At Akamai, we were tasked with the requirement of managing S3 buckets across multiple, distributed Ceph clusters from within a local Kubernetes cluster. At the core of this system's control plane, alongside dozens of other microservices, sits Provider Ceph. This provider is specifically designed to handle S3 bucket management across multiple Ceph backends in a scalable and performant manner, serving as a vital component in our cloud-native architecture.

In this blog post, we will dive into the motivation behind developing Provider Ceph and why we felt it necessary to build our own solution. We'll explore how Crossplane emerged as the perfect framework for our needs and how we leveraged its existing constructs and utilities to craft Provider Ceph. Additionally, we'll discuss the unique twists and customizations we introduced to address our specific challenges.

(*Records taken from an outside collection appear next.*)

-- ==== Sys2Proof/Laws/PerInstr.lean ====
section
/-! SUPPORT. Statements made for every instruction as syntax, one lemma per constructor of Instr. -/

namespace Sys2Proof.Laws.RecordShape

/-- Every instruction is one six-byte record that carries its opcode in `w[40:36]` (spec/30_encoding.md R60, R61). -/
def Statement (i : Instr) : Prop :=
  (encode i).length = 6 ∧ (encodeWord i).extractLsb' 36 5 = i.opcode

theorem of_instr (i : Instr) : Statement i :=
  ⟨encode_length i, congrArg Fields.opcode (fieldsOfWord_wordOfFields i.fields)⟩

theorem loadCon (address literal : Nat) : Statement (.loadCon address literal) := of_instr _

theorem read (address unused : Nat) : Statement (.read address unused) := of_instr _

theorem write (src dst : Nat) : Statement (.write src dst) := of_instr _

theorem pow (base exponent : Nat) : Statement (.pow base exponent) := of_instr _

end Sys2Proof.Laws.RecordShape
end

Ultimately, our goal is to share our journey of creating a Crossplane provider capable of scaling to manage hundreds of thousands of S3 buckets across multiple Ceph backends. So let’s get stuck into the intricacies of Provider Ceph and its role in our cloud-native architected object storage system!

Meeting the Challenge: Requirements and Vision

As we considered an approach to developing an object storage system orchestrated by Kubernetes, we had several critical requirements. Despite Kubernetes being responsible for orchestration of the overall system, ultimately the object storage would exist on multiple Ceph clusters external to the Kubernetes cluster. Therefore, we required a component, capable of bridging the gap between these two environments. Each S3 bucket had to be represented by a Kubernetes Custom Resource (CR), serving as the definitive source of truth for that bucket. Our solution also had to seamlessly integrate into an event-driven architecture, reconciling the desired state with the distributed realities of our Ceph clusters in an eventually consistent model.

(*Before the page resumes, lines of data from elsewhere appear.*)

-- ==== Sys2Proof/Tests/Slice0.lean ====
section
/-! SUPPORT. Small tests, each about one step or one operation, with the expected results of spec/95_test_vectors.md
(its vector's name stands in each test's comment), and a witness for each statement that has hypotheses. -/

namespace Sys2Proof.Tests

open Sys2Proof.Machine

/-- The reset machine at the defaults with this memory. -/
def withMem (mem : Nat) : State := { State.reset with mem := mem }

/-- The same at `VALUE_SIZE_BYTES_REQ = 1`, so that `W = 8`. -/
def narrow (mem : Nat) : State :=
  { withMem mem with cfg := { Config.default with valueSizeBytesReq := 1 } }

/-- The machine at the defaults about to run this stream. -/
def withStream (stream : List Byte) : State := State.resetWith Config.default stream

/-- The memory after an instruction that raised no fault. -/
def memAfter (i : Instr) (s : State) : Option Nat :=
  (nextState (exec i s)).bind fun t => if t.status = .fault then none else some t.mem

/-- The events after an instruction. -/
def obsAfter (i : Instr) (s : State) : Option (List Event) :=
  (nextState (exec i s)).map (·.obs)

/-- The fault record after an instruction, with the memory it left. -/
def faultAfter (i : Instr) (s : State) : Option (Option FaultRecord × Nat) :=
  (nextState (exec i s)).map fun t => (t.fault, t.mem)

/-! ### WellFormed: an ill-formed term for each check -/

theorem test_wf_accepts_largest : (Instr.pow 16777215 4095).wf = true := by decide
theorem test_wf_refuses_wide_operand_hi : (Instr.loadCon 16777216 0).wf = false := by decide
theorem test_wf_refuses_wide_operand_lo : (Instr.loadCon 0 4096).wf = false := by decide

/-! ### Decoding: words written out from the encoding of spec/30_encoding.md R61 -/

-- LOAD_CON 8, 255 (E8): opcode 00000, operand_hi 8, operand_lo 0xFF
theorem test_decode_loadCon : decode [0x00, 0x00, 0x00, 0x00, 0x80, 0xFF] = .instr (.loadCon 8 255) := by decide
-- READ 480, 0 (E4): opcode 01100
theorem test_decode_read : decode [0x00, 0xC0, 0x00, 0x1E, 0x00, 0x00] = .instr (.read 480 0) := by decide
-- WRITE 0xABCDEF, 0x123 (E7): opcode 01101
theorem test_decode_write : decode [0x00, 0xDA, 0xBC, 0xDE, 0xF1, 0x23] = .instr (.write 11259375 291) := by decide
-- POW 0, 32 (E3): opcode 11011
theorem test_decode_pow : decode [0x01, 0xB0, 0x00, 0x00, 0x00, 0x20] = .instr (.pow 0 32) := by decide
-- DC1: all seven padding bits set
theorem test_decode_ignores_padding : decode [0xFE, 0x00, 0x00, 0x00, 0x00, 0x05] = .instr (.loadCon 0 5) := by decide
-- DC6, DC9: the neighbours of READ and POW
theorem test_decode_unknown_11 : decode [0x00, 0xB0, 0x00, 0x00, 0x00, 0x00] = .unknownOpcode 11 := by decide
theorem test_decode_unknown_28 : decode [0x01, 0xC0, 0x00, 0x00, 0x00, 0x00] = .unknownOpcode 28 := by decide
theorem test_decode_five_bytes : decode [0, 0, 0, 0, 0] = .notSixBytes 5 := by decide
-- E9 and E7, the other way
theorem test_encode_pow : encode (.pow 16777215 4095) = [0x01, 0xBF, 0xFF, 0xFF, 0xFF, 0xFF] := by decide
theorem test_encode_write : encode (.write 11259375 291) = [0x00, 0xDA, 0xBC, 0xDE, 0xF1, 0x23] := by decide
-- the table's own numbering: match of POW, operand_lo = 32
theorem test_decodeTableWord_pow : decodeTableWord 48 0x01B000000020 = some (.pow 0 32) := by decide
theorem test_decodeTableWord_unknown : decodeTableWord 48 0x00E000000000 = none := by decide

/-! ### The assembler (A1, A3, A6, A7, A8) -/

theorem test_assemble_wide_hi :
    assemble ⟨"LOAD_CON", 16777216, 0⟩ = .error (.fieldOverflow .operandHi 16777216 16777215) := by decide
theorem test_assemble_wide_lo : assemble ⟨"LOAD_CON", 0, 4096⟩ = .error (.fieldOverflow .operandLo 4096 4095) := by decide
theorem test_assemble_case_sensitive : assemble ⟨"load_con", 0, 0⟩ = .error .unknownInstruction := by decide
theorem test_assemble_mnemonic_first : assemble ⟨"MOVE", 16777216, 4096⟩ = .error .unknownInstruction := by decide
theorem test_assemble_default_operand :
    assemble { mnemonic := "READ", hi := 5 } = .bytes [0x00, 0xC0, 0x00, 0x00, 0x50, 0x00] := by decide

/-! ### Parameters (CF1, CF3, CF4, CF7) -/

theorem test_params_default :
    (Config.default.valueBits, Config.default.maxAddress, Config.default.maxValue) = (32, 480, 4294967295) := by decide
theorem test_params_clamped_up :
    let c : Config := { Config.default with valueSizeBytesReq := -3 }
    (c.valueBits, c.maxAddress, c.maxValue) = (8, 504, 255) := by decide
theorem test_params_clamped_down :
    let c : Config := { Config.default with valueSizeBytesReq := 100 }
    (c.valueBits, c.maxAddress) = (512, 0) := by decide
-- CF9
theorem test_construct_refuses_size_zero : construct 0 4 true 0 [] = .refused .noSuchMachine := by decide

/-! ### LOAD_CON -/

-- LC3: the window is cleared, the bits below it are kept
theorem test_loadCon_clears_its_window : memAfter (.loadCon 4 0) (withMem 0xFFF) = some 0xF := by decide +kernel
-- LC10: both arguments bad, the address is reported
theorem test_loadCon_address_checked_first :
    faultAfter (.loadCon 505 256) (narrow 0) = some (some ⟨.addressOutOfRange, 1, some 0, 505⟩, 0) := by decide +kernel

/-! ### READ -/

-- RD3: a field that straddles two written fields
theorem test_read_straddles :
    obsAfter (.read 4 0) (withMem 0x30000007D) = some [.read 1 4 805306375] := by decide +kernel
-- RD2: the unused operand is not checked
theorem test_read_unused_operand :
    obsAfter (.read 32 4095) (withMem 0x30000007D) = some [.read 1 32 3] := by decide +kernel

/-! ### WRITE -/

-- WR3: overlapping source and destination, the source read first
theorem test_write_overlap : memAfter (.write 0 4) (withMem 0x1FF) = some 0x1FFF := by decide +kernel
-- WR7: both addresses bad, the source is reported
theorem test_write_source_checked_first :
    faultAfter (.write 500 600) (withMem 0x1FF) = some (some ⟨.addressOutOfRange, 1, some 13, 500⟩, 0x1FF) := by decide +kernel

Moreover, S3 operations needed to be asynchronous across backends to maintain performance. For example, bucket creation and deletion are time-consuming operations, necessitating concurrent operations across all backends. This asynchronicity introduced complexity; once a bucket was created on any backend, it had to be considered ready for use. Conversely, a bucket could only be deemed deleted once removed from all backends. Additionally, our component needed to regularly monitor the health of each backend to maintain the overall system's robustness and reliability.

Furthermore, performance and scalability were paramount considerations from the outset. With the potential for hundreds of thousands of buckets and corresponding CRs, the system had to be equipped to handle such volume while implementing guardrails to ensure optimal performance.

Empowered by Crossplane: Crafting Provider Ceph

Given the background of our developers, the glaringly obvious solution to our problem was a Kubernetes operator. With requirements for a Kubernetes CR as the source of truth and a controller that fits an event-driven architecture and eventual consistency model, this approach seemed like a natural fit. The spectrum of applications of Kubernetes operators and controllers has broadened over the years, with many examples going beyond basic functionality and extending the scope of object reconciliation beyond the local Kubernetes cluster. Instead, operators are often utilized as intermediaries between a Kubernetes cluster and an external system, reconciling objects beyond the reach of the Kubernetes API. While this type of operator is not uncommon, we asked ourselves before diving headfirst into development: could there be a better way? Is there something out there that could make our lives as developers a little bit easier as we aim to meet a series of complicated requirements with a familiar pattern?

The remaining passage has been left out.